> REQUIRED WORK: Of all the lines in the records below, copy only those that contain the string "plumbAddr".

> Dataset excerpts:
____

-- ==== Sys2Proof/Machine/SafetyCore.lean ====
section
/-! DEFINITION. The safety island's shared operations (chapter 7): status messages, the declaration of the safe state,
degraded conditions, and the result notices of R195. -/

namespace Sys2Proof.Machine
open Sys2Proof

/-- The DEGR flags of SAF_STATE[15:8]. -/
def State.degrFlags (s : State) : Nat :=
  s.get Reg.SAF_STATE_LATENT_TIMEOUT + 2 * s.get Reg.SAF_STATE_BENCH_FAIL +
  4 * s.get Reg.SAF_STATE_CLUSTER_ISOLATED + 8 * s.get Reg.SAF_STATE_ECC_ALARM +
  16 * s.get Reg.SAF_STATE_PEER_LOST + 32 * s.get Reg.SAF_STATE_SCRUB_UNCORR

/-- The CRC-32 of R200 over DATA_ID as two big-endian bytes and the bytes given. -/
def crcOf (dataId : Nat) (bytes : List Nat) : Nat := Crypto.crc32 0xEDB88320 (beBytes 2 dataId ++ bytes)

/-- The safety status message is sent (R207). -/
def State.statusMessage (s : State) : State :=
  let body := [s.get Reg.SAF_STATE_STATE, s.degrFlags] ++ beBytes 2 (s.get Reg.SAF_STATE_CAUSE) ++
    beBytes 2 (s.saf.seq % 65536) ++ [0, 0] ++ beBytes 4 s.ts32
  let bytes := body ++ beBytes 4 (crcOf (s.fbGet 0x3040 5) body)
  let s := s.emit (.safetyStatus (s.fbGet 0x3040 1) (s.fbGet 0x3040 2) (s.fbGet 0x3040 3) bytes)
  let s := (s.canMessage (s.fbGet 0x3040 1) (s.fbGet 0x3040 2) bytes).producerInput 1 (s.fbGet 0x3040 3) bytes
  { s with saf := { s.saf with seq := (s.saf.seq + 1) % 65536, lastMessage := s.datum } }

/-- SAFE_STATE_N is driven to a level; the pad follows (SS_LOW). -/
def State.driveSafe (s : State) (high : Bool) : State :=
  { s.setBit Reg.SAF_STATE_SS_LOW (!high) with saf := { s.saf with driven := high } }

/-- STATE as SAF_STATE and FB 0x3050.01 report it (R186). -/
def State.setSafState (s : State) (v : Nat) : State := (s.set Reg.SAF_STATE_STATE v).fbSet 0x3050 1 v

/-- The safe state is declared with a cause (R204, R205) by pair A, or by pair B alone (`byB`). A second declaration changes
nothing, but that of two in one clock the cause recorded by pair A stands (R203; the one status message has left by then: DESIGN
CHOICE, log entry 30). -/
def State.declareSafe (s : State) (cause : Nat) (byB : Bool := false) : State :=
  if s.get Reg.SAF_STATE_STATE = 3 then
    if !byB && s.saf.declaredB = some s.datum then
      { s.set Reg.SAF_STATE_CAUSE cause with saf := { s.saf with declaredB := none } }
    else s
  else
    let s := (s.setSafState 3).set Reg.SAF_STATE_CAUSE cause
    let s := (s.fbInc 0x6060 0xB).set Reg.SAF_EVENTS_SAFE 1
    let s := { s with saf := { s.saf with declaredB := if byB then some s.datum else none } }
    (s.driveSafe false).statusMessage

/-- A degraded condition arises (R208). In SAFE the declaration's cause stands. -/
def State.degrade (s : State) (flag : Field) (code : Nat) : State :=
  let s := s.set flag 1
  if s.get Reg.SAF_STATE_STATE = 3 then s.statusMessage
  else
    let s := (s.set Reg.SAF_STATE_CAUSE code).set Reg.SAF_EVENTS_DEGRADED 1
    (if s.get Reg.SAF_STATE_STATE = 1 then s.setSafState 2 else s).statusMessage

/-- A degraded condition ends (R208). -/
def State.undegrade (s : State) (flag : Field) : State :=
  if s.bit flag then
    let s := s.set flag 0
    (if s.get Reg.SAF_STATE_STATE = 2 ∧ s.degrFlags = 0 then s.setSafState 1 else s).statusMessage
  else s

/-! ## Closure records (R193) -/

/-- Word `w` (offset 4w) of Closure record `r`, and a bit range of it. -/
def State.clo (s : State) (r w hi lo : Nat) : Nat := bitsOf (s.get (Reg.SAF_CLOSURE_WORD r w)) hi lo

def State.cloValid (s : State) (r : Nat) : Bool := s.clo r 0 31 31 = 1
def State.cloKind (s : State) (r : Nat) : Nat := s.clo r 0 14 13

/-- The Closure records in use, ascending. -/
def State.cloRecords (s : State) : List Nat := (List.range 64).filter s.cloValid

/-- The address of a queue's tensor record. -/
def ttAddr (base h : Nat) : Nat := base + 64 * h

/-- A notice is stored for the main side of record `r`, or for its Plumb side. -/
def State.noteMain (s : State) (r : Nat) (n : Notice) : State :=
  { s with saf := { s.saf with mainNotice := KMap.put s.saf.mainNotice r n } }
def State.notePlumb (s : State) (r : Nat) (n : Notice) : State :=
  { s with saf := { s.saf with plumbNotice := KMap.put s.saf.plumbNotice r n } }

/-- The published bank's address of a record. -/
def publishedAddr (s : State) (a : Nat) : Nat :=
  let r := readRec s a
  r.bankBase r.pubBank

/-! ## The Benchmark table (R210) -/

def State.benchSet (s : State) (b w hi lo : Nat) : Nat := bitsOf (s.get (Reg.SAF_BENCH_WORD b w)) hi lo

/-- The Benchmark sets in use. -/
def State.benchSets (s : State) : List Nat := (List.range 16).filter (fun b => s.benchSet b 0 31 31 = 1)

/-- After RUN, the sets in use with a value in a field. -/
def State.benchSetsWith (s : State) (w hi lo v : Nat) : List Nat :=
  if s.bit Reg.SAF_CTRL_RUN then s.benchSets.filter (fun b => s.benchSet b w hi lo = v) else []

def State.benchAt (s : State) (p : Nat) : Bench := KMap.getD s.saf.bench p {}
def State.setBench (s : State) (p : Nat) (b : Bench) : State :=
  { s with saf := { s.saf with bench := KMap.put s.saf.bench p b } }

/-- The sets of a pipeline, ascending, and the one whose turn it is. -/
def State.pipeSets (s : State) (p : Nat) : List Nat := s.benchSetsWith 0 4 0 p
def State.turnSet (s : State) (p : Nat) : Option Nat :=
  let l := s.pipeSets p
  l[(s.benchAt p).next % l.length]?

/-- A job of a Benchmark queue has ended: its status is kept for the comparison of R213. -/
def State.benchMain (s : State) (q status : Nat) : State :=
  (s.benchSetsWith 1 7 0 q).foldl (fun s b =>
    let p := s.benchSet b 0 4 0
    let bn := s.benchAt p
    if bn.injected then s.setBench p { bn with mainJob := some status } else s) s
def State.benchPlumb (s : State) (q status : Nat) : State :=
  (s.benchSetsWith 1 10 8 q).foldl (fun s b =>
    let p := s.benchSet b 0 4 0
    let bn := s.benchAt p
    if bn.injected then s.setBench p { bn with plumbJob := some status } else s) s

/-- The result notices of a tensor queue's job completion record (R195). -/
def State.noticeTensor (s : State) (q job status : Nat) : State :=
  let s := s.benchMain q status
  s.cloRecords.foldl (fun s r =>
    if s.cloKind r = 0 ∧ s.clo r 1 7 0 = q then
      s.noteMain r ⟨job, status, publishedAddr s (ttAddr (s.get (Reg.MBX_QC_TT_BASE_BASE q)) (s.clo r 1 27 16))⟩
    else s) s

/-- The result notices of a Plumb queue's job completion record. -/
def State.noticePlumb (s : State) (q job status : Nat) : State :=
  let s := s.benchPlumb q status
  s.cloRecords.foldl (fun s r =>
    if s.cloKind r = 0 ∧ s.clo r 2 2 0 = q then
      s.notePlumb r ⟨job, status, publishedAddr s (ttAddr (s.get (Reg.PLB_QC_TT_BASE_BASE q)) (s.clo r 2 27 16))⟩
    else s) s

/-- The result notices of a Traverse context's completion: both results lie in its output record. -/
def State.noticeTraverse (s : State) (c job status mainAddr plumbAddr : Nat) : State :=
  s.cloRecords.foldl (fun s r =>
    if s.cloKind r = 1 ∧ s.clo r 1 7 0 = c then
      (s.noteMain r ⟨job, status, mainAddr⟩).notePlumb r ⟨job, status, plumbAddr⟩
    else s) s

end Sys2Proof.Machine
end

____

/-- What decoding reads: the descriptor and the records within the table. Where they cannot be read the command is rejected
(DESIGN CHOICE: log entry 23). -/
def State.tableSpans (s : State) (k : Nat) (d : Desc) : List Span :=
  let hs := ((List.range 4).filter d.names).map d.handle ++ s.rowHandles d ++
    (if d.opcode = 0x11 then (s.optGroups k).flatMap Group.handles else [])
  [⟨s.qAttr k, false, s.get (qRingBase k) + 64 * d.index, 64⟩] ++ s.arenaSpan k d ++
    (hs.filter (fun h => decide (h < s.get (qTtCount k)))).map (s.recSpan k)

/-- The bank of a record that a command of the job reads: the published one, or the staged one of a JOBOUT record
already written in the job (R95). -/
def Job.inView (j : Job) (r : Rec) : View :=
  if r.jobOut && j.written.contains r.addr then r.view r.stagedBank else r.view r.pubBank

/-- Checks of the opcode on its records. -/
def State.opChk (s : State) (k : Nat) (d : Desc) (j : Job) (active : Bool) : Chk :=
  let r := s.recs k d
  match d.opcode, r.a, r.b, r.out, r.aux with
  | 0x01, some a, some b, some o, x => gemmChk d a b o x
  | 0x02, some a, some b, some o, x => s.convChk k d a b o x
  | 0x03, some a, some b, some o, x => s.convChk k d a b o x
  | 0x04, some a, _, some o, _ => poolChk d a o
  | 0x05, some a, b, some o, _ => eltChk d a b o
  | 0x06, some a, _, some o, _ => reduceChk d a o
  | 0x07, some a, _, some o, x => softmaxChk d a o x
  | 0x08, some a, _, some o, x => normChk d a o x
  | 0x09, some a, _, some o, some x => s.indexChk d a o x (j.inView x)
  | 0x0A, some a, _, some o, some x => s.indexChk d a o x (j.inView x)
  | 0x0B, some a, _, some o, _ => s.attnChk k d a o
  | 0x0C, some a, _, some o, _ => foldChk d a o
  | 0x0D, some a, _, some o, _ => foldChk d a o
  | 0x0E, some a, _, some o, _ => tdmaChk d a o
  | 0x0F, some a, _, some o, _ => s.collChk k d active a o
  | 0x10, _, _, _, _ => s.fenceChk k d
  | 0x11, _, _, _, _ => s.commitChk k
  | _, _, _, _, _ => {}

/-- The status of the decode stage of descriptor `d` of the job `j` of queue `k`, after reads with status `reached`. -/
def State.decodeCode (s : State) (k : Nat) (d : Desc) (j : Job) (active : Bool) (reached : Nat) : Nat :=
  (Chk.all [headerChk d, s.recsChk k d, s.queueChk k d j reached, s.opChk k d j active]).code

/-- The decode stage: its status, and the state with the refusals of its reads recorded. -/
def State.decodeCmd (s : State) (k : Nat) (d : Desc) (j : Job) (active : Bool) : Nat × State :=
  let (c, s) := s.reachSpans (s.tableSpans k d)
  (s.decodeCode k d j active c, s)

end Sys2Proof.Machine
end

____

> TASK OUTPUT:
def State.noticeTraverse (s : State) (c job status mainAddr plumbAddr : Nat) : State :=
      (s.noteMain r ⟨job, status, mainAddr⟩).notePlumb r ⟨job, status, plumbAddr⟩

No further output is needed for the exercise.